On June 1, 2021, CMS filed its response to Petitioner’s Request for Review, arguing that the ALJ Decision is both supported by substantial evidence and free from legal error.15   CMS contends, among other things, that the ALJ correctly concluded that CMS had a legal basis to deny Petitioner’s enrollment application because Petitioner was ineligible for enrollment and participation in the Medicare Program.  CMS Br. at 11-14.  CMS further argues that Petitioner is not permitted to collaterally attack the decisions of the New Jersey Board and New York Board.  Id. at 14-15.  Finally, CMS argues Petitioner is not entitled to equitable relief.  Id.at 19-21.  Petitioner’s deadline to file a reply to CMS’s response was June 21, 2021.
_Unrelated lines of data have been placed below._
-- ==== Sys2Proof/Machine/Atomic.lean ====
section
/-!
DEFINITION. Atomics (R178 to R186): the checks, the entry of the store queue, and what each does at its location.
-/
namespace Sys2Proof.Machine

/-! ### The operation at a location -/

/-- R183: the greater magnitude, with sign 0; a NaN on either side gives the canonical NaN. -/
def maxMag (w c : Nat) : Nat :=
  if (fmtF32.read w).isNan || (fmtF32.read c).isNan then fmtF32.nan else max (w % fmtF32.sign) (c % fmtF32.sign)

/-- The new value of a location of `w` bits. An operand of a CAS holds the compare value and, above it, the new one. -/
def RmwOp.new (op : RmwOp) (w old c : Nat) : Nat :=
  match op with
  | .int .add _ => (old + c) % 2 ^ w
  | .int .min sgn => if (if sgn then decide (signed w old ≤ signed w c) else decide (old ≤ c)) then old else c
  | .int .max sgn => if (if sgn then decide (signed w old ≤ signed w c) else decide (old ≤ c)) then c else old
  | .int .and _ => old &&& c
  | .int .or _ => old ||| c
  | .int .xor _ => old ^^^ c
  | .int .exch _ => c
  | .int .cas _ | .cas => if old = c % 2 ^ w then c / 2 ^ w % 2 ^ w else old
  | .fadd => (Sys2Proof.Machine.fadd fmtF32 .rn (fmtF32.read old) (fmtF32.read c)).bits
  | .fxadd p => fxAdd old (fxConvert p c)
  | .fmax => maxMag old c
  | .frst => 0

/-! ### Support of the root complex (R185, R354) -/

/-- The AtomicOp completer sizes recorded for the port of a physical address. -/
def atomicSizes (s : State) (pa : Nat) : Nat := if region pa = 3 then s.mg.atom1 else s.mg.atom0

/-- Whether an operation of `w` bits can be sent as an AtomicOp. -/
def hostAtomicOk (bits : Nat) (op : RmwOp) (w : Nat) : Bool :=
  let size := if w = 32 then bits.testBit 0 else if w = 64 then bits.testBit 1 else bits.testBit 2
  match op with
  | .int .add _ | .int .exch _ => (w == 32 || w == 64) && size && bits.testBit 3
  | .int .cas _ | .cas => size
  | _ => false

/-! ### Issue -/

/-- The places of a non-coherent mapping: their requests may be answered with an error (R186). -/
def hostPlaces (accs : List LaneAcc) : Bool :=
  accs.any fun a => a.at_.any fun p => match p with
    | .glob _ _ map => map == .noncoherent || map == .peer
    | _ => false

/-- The lines of the L1 that an atomic's locations lie in. -/
def atomLines (accs : List LaneAcc) : List Nat :=
  (accs.flatMap fun a => a.at_.filterMap fun p => match p with
    | .glob pa _ map => if map.cached then some (lineOf pa) else none
    | _ => none).eraseDups

/-- An atomic: the checks, then an entry of the store queue. Its line leaves the issuing core's L1. A crew whose atomic goes to a host or a
peer device waits at it for every completion (R186). An atomic that is a release at SYSTEM scope first sees every earlier store of its crew
performed (R375). -/
def atomicForm (i : Iss) (s : State) (win : Bool) (op : RmwOp) (w : Nat) (d : Reg) (ret : AtomRet) (mm : MemMods) (l : List (Nat × Nat))
    (data : Nat → Nat) : Effect :=
  match l with
  | [] => noLanes i s mm.ord.toNat mm.scope.toNat
  | _ =>
    if queueFull i.x then .wait .queueSpace
    else
      let no (p : Place) : Bool := match p with
        | .glob pa _ map => map == .noncoherent && !hostAtomicOk (atomicSizes s pa) op w
        | _ => false
      let req : Req :=
        { space := if win then 1 else 0, align := w / 8, write := true, pieces := l.map fun e => ⟨e.1, e.2, w / 8⟩, atomic := no }
      match if mm.ord.toNat ≥ 2 then sysWait i s 2 mm.scope.toNat else none, checkAccess s i.x req with
      | some e, _ | none, .error e => e
      | none, .ok accs =>
        match if mm.ord.toNat ≥ 2 then sysRelease i s 2 mm.scope.toNat else none with
        | some e => e
        | none =>
          let s := invalidateLines s i.g (atomLines accs)
          let o := s.nextId
          let s := giveEntry i s (some d) ret (.atomic
            { op := op, width := w, lanes := accs.map fun a => (a, data a.lane), ord := mm.ord.toNat, scope := mm.scope.toNat, pc := i.pc })
          .done (if hostPlaces accs then toWaiting s i.c (.ops [o]) else s)

/-! ### Meanings -/

def execAtom (h : Hdr) (o : Atom) (s : State) : Host.Outcome State Fault Refusal :=
  run (.atom h o) (fun i s =>
    let w := tyWidth o.ty
    atomicForm i s o.win (.int o.op (tySigned o.ty)) w o.d (.lanes w) o.mm (vecAddrs i s (if o.win then 1 else 0) o.a o.b o.sh.toNat)
      (laneData i (w / 8) o.c)) s

def execAtomCas (h : Hdr) (o : AtomCas) (s : State) : Host.Outcome State Fault Refusal :=
  run (.atomCas h o) (fun i s =>
    let w := 8 * o.ty.bytes
    atomicForm i s o.win .cas w o.d (.lanes w) o.mm (vecAddrs i s (if o.win then 1 else 0) o.a o.b o.sh.toNat)
      (laneData i (w / 4) o.c)) s

def execAtomFadd (h : Hdr) (o : AtomF) (s : State) : Host.Outcome State Fault Refusal :=
  run (.atomFadd h o) (fun i s =>
    atomicForm i s o.win .fadd 32 o.d (.lanes 32) o.mm (vecAddrs i s (if o.win then 1 else 0) o.a o.b o.sh.toNat) (laneData i 4 o.c)) s

def execAtomFxadd (h : Hdr) (o : AtomFx) (s : State) : Host.Outcome State Fault Refusal :=
  run (.atomFxadd h o) (fun i s =>
    atomicForm i s o.win (.fxadd o.p.toNat) 64 o.d (.lanes 64) o.mm
      (vecAddrs i s (if o.win then 1 else 0) o.a o.b (if o.by8 then 3 else 0)) (laneData i 4 o.c)) s

def execAtomFmaxr (h : Hdr) (o : AtomMax) (s : State) : Host.Outcome State Fault Refusal :=
  run (.atomFmaxr h o) (fun i s =>
    let addrs := vecAddrs i s (if o.win then 1 else 0) o.a o.b o.sh.toNat
    match o.upd with
    | some c => atomicForm i s o.win .fmax 32 o.d (.lanes 32) o.mm addrs (laneData i 4 c)
    | none => atomicForm i s o.win .frst 32 o.d (.lanes 32) o.mm addrs (fun _ => 0)) s

/-- The width and signedness of a type of SATOM. -/
def satomTy : SatomTy → Nat × Bool
  | .i32 => (32, true)
  | .n32 => (32, false)
  | .i64 => (64, true)
  | .n64 => (64, false)
  | .b128 => (128, false)

/-- The operand of SATOM (R184): `n` scalars, each giving up to 64 bits. -/
def satomData (i : Iss) (s : State) (w n : Nat) (r : Reg) : Nat :=
  let step := min w 64
  (List.range n).foldl (fun x j => x + (i.scalarAt s r j).toNat % 2 ^ step * 2 ^ (step * j)) 0

def execSatom (h : Hdr) (o : Satom) (s : State) : Host.Outcome State Fault Refusal :=
  run (.satom h o) (fun i s =>
    let (w, sgn) := satomTy o.ty
    let n := o.ty.regs * (if o.op = .cas then 2 else 1)
    atomicForm i s o.win (.int o.op sgn) w o.d (.scalar w sgn) o.mm (scalarAddr i s (if o.win then 1 else 0) o.a o.b)
      (fun _ => satomData i s w n o.c)) s

end Sys2Proof.Machine
end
On June 7, 2021, Petitioner filed a one-page letter brief repeating the arguments made in her Request for Review and previous filings.  She attached to her brief duplicate copies of documents already filed and the following new documents not previously submitted to the ALJ:

  • a black-and-white copy of a picture of an unidentified subject; and
  • an x-ray report from Barnabas Health Clara Maass Medical Center dated November 20, 2017, regarding a rib fracture Petitioner sustained.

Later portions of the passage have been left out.